Dataset entries:
________________________________________

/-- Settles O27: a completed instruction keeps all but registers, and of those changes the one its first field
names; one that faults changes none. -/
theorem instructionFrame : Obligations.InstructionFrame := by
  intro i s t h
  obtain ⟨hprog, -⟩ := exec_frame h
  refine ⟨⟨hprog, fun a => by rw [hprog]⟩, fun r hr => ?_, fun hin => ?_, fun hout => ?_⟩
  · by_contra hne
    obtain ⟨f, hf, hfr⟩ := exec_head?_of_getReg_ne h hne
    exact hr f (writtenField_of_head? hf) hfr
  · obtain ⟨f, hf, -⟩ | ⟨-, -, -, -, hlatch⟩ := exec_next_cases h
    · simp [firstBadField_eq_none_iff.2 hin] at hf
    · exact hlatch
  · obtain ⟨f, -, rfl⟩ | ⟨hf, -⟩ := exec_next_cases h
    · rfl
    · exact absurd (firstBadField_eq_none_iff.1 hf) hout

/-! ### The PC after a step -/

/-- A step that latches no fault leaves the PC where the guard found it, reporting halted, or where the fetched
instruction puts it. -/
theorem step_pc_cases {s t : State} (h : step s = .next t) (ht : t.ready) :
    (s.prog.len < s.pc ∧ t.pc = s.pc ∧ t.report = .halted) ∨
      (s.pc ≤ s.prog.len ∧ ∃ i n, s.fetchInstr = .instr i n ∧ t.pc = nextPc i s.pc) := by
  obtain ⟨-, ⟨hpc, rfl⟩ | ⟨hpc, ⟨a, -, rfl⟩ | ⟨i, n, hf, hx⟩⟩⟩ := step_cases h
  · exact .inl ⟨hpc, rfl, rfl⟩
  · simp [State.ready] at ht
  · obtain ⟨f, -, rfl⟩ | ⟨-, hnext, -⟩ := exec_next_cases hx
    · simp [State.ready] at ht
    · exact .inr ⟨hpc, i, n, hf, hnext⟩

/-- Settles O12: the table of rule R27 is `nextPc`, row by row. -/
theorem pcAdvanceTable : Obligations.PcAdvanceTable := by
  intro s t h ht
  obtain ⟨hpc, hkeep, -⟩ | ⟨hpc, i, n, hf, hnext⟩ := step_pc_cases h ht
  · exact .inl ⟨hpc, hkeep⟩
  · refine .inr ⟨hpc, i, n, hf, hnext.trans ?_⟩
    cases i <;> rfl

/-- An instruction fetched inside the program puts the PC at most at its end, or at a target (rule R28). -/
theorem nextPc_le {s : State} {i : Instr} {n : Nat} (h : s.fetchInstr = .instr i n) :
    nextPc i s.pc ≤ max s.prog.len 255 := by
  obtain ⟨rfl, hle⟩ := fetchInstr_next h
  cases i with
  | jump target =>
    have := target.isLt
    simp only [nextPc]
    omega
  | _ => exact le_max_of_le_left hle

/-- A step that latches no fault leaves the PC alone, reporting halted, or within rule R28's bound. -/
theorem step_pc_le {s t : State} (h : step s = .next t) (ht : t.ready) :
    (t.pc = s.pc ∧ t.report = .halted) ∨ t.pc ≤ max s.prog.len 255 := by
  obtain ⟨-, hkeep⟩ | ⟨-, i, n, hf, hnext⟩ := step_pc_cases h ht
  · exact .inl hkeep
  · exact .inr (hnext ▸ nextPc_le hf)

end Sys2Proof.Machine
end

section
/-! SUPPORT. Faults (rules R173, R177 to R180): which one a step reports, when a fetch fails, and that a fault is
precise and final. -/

________________________________________

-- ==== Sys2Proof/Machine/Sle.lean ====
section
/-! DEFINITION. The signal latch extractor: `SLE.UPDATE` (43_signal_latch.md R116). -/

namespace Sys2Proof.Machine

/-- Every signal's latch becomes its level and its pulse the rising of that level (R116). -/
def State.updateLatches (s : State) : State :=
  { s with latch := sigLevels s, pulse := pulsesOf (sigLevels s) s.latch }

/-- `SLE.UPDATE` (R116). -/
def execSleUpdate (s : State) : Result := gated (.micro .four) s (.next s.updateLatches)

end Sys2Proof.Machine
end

________________________________________

◆ **ASSIGNED TASK**: Every line holding the string "State" should be copied here, so please find those lines in the data.

◆ **RESPONSE BOX**:
theorem step_pc_cases {s t : State} (h : step s = .next t) (ht : t.ready) :
  · simp [State.ready] at ht
    · simp [State.ready] at ht
theorem nextPc_le {s : State} {i : Instr} {n : Nat} (h : s.fetchInstr = .instr i n) :
theorem step_pc_le {s t : State} (h : step s = .next t) (ht : t.ready) :
def State.updateLatches (s : State) : State :=
def execSleUpdate (s : State) : Result := gated (.micro .four) s (.next s.updateLatches)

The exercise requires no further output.